Task details »
Exactly the lines from the start of the data through the line containing "decodeFrame .v1 .request 0 [0xFF, 0xFF, 0x01, 0x02, 0x01, 0xFB]" should be output, with both ends kept and nothing added.

Stored records
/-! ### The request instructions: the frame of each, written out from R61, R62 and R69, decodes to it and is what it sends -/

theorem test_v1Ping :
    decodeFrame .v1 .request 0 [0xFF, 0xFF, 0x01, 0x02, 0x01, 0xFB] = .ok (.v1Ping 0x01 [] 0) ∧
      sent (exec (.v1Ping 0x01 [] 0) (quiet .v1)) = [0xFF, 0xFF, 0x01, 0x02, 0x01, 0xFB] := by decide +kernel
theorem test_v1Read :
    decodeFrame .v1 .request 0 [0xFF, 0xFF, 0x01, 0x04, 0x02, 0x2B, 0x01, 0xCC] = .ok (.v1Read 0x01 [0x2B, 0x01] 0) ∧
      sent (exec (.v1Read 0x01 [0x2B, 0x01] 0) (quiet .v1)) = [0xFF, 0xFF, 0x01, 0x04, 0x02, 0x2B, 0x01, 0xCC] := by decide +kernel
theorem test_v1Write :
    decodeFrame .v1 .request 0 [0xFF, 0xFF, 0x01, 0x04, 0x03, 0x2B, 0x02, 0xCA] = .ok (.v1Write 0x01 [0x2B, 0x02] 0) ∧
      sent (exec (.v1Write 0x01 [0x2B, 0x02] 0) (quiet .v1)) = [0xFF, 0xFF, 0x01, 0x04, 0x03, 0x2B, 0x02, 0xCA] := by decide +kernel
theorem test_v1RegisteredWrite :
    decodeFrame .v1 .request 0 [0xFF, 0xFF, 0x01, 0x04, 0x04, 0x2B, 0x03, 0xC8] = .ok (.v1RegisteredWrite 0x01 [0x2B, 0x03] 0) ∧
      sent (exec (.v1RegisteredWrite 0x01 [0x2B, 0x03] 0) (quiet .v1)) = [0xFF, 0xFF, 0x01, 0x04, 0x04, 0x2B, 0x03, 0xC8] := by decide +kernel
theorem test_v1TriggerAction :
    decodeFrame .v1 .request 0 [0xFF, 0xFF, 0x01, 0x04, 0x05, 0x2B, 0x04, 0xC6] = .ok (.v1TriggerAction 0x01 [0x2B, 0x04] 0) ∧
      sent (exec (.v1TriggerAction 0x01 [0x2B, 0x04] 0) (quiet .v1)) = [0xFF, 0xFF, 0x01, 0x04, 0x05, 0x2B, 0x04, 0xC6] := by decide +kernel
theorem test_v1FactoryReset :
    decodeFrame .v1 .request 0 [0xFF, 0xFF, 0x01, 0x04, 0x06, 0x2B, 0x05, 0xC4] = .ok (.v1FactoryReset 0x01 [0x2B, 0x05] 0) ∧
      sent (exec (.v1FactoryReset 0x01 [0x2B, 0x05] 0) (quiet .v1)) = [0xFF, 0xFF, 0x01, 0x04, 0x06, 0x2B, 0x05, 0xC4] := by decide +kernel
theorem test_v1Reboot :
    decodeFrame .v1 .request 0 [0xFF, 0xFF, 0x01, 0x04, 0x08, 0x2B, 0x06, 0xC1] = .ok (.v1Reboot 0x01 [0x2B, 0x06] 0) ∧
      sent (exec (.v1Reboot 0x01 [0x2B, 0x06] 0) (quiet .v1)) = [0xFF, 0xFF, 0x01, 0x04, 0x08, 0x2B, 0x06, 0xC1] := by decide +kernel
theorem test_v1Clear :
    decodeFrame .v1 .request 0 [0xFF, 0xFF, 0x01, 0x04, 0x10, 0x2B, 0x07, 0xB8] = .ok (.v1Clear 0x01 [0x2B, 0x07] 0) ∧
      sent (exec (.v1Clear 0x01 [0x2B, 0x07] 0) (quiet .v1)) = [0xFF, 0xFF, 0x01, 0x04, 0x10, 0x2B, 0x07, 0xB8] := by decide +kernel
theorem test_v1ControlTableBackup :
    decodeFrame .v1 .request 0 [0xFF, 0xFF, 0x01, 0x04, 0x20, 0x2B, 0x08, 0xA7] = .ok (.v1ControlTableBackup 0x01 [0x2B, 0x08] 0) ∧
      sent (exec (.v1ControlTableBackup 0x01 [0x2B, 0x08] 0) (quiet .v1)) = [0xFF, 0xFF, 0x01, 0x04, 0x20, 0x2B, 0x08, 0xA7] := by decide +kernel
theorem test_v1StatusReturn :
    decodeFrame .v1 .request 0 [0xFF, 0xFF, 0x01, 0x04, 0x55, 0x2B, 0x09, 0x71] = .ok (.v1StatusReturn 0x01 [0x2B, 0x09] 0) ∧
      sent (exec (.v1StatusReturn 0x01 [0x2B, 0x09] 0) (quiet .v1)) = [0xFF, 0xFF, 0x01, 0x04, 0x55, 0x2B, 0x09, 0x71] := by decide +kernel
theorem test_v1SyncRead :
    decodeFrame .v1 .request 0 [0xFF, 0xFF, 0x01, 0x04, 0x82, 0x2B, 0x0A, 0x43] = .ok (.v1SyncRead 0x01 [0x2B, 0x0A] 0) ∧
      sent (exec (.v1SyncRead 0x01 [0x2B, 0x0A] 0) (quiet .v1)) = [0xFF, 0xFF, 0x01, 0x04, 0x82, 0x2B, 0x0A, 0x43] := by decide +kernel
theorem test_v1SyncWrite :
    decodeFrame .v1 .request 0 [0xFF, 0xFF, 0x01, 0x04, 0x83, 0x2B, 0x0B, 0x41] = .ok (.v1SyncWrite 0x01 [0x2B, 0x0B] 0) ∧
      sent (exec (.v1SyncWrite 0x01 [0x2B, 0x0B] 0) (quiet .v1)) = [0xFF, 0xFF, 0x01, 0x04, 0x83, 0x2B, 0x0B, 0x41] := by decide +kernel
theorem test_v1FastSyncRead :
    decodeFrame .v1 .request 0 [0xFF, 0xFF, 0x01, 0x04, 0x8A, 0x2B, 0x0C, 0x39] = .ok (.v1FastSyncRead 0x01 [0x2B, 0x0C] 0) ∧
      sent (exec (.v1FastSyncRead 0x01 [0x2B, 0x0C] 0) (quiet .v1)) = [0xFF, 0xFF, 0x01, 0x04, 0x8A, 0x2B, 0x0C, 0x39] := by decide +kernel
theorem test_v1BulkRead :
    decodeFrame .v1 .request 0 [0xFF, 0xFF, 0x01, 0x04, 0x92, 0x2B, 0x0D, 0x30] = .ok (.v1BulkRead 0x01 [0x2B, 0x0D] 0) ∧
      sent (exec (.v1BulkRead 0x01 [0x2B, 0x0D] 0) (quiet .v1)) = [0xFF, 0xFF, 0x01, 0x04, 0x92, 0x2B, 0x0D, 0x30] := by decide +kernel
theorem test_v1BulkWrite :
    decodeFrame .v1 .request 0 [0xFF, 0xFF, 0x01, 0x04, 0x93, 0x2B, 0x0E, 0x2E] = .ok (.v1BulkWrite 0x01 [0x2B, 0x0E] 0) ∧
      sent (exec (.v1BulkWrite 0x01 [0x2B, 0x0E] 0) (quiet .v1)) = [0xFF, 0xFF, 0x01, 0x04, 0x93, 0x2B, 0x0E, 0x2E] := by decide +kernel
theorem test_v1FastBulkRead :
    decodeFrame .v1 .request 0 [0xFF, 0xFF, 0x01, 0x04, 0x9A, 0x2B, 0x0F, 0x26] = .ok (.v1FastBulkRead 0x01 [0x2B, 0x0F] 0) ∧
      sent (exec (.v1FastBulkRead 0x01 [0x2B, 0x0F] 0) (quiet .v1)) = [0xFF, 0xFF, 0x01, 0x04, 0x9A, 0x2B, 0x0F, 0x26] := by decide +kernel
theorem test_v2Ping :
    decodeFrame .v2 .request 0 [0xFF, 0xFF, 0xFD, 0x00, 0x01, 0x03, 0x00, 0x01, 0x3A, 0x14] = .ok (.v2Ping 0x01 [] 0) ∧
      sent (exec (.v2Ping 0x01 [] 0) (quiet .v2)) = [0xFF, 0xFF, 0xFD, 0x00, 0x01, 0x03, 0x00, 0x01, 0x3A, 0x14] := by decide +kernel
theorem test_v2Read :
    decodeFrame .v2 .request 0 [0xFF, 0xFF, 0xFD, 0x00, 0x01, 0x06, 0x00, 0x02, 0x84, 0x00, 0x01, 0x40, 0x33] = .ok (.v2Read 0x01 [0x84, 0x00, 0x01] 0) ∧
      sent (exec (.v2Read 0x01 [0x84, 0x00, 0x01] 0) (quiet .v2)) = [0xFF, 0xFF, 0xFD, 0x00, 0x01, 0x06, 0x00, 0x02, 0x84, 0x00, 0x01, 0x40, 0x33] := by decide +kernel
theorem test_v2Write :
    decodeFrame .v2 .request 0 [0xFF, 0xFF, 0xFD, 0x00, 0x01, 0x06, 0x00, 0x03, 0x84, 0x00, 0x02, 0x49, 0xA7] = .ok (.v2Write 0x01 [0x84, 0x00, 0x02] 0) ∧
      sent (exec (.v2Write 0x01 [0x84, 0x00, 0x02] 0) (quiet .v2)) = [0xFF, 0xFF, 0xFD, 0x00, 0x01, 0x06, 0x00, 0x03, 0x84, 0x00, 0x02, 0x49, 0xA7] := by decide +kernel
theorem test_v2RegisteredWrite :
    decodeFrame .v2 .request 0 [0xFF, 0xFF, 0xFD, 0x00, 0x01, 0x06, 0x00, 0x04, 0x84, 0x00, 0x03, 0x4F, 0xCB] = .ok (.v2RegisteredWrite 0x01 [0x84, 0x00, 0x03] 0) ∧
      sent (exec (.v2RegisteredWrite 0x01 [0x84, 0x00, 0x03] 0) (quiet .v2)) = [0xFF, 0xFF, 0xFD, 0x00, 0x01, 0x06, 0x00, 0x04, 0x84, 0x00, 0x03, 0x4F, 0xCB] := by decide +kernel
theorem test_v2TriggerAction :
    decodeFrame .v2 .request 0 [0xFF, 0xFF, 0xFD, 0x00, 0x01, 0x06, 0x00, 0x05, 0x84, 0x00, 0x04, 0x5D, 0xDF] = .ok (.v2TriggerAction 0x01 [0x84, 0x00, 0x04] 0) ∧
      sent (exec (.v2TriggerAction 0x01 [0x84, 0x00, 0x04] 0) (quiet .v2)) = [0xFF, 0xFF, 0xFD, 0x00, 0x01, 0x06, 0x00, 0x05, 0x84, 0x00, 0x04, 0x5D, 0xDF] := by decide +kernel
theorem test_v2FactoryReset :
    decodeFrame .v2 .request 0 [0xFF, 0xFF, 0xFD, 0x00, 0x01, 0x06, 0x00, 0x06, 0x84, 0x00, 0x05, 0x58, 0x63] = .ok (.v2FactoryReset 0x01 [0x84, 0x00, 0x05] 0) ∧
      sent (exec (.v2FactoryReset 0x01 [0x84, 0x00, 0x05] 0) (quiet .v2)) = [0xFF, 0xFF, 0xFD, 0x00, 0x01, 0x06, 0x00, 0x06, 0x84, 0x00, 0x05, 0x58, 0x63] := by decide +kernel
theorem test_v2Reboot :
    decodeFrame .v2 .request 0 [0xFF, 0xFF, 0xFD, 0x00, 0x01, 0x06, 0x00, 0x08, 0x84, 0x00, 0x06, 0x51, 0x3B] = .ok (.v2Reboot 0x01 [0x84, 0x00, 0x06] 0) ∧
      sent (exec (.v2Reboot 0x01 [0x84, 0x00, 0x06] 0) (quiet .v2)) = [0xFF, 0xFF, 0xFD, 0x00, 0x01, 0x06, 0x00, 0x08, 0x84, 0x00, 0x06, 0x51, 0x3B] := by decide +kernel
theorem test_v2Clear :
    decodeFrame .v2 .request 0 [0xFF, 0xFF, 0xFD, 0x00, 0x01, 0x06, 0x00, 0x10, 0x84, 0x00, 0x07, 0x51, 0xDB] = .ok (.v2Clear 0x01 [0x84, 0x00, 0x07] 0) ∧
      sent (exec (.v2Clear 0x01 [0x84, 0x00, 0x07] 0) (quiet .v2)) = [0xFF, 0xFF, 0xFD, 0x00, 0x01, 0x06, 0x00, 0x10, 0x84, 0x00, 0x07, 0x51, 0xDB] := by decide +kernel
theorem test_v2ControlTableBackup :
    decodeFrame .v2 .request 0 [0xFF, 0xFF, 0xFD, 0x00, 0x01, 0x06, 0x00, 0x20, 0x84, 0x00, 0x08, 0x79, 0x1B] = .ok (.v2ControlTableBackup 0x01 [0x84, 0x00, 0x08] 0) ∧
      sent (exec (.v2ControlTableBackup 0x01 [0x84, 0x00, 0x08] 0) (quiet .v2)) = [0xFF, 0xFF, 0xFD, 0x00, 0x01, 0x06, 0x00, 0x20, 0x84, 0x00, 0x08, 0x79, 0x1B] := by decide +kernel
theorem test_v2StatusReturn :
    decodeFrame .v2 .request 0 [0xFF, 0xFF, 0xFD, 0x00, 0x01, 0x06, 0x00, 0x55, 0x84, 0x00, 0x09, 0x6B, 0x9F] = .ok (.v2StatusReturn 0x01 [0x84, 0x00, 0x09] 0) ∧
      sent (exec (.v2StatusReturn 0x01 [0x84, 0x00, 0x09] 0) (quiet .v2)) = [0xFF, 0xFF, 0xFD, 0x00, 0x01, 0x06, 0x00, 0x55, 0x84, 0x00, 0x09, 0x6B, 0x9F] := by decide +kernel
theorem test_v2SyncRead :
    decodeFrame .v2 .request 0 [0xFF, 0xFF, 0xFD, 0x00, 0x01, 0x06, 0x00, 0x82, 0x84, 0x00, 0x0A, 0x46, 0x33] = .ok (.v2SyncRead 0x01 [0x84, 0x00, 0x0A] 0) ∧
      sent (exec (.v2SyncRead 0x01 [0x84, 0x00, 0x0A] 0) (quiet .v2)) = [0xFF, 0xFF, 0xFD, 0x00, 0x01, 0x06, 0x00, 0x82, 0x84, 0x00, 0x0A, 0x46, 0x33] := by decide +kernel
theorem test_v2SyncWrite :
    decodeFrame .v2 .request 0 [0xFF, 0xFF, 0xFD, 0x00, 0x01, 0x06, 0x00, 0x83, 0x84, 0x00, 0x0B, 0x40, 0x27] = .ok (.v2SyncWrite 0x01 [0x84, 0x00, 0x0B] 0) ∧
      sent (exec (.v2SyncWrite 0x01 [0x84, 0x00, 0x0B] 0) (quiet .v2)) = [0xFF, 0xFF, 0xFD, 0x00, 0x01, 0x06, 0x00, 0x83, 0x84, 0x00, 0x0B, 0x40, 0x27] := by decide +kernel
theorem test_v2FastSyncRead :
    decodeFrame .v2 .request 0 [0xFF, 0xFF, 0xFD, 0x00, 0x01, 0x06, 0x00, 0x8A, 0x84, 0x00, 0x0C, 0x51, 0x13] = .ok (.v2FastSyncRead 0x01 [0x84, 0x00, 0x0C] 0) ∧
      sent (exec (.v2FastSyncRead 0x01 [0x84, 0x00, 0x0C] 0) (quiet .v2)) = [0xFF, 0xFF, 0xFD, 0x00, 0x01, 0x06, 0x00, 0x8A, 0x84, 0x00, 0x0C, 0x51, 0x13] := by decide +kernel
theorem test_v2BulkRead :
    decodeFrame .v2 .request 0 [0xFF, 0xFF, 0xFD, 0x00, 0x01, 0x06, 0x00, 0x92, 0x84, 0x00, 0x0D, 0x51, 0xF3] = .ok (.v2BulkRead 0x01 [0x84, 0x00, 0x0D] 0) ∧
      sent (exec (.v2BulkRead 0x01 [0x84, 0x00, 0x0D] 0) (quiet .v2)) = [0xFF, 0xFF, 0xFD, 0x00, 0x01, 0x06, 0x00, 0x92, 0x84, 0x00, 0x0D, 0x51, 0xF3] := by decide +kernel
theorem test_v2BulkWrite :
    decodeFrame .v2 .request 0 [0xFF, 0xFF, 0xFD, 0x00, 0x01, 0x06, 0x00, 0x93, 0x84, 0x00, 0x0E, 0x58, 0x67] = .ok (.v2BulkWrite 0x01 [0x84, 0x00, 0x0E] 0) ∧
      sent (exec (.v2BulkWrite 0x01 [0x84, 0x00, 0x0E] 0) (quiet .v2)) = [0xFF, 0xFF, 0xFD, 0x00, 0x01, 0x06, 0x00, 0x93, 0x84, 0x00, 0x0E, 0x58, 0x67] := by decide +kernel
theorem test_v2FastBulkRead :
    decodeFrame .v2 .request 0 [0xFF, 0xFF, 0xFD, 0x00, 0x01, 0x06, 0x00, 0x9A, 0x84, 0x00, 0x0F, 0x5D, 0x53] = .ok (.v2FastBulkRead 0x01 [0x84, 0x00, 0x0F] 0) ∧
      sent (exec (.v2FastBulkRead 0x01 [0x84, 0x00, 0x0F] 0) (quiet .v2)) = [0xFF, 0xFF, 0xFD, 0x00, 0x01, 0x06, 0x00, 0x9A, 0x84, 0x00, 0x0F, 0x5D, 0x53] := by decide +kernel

Exercise output »
/-! ### The request instructions: the frame of each, written out from R61, R62 and R69, decodes to it and is what it sends -/

theorem test_v1Ping :
    decodeFrame .v1 .request 0 [0xFF, 0xFF, 0x01, 0x02, 0x01, 0xFB] = .ok (.v1Ping 0x01 [] 0) ∧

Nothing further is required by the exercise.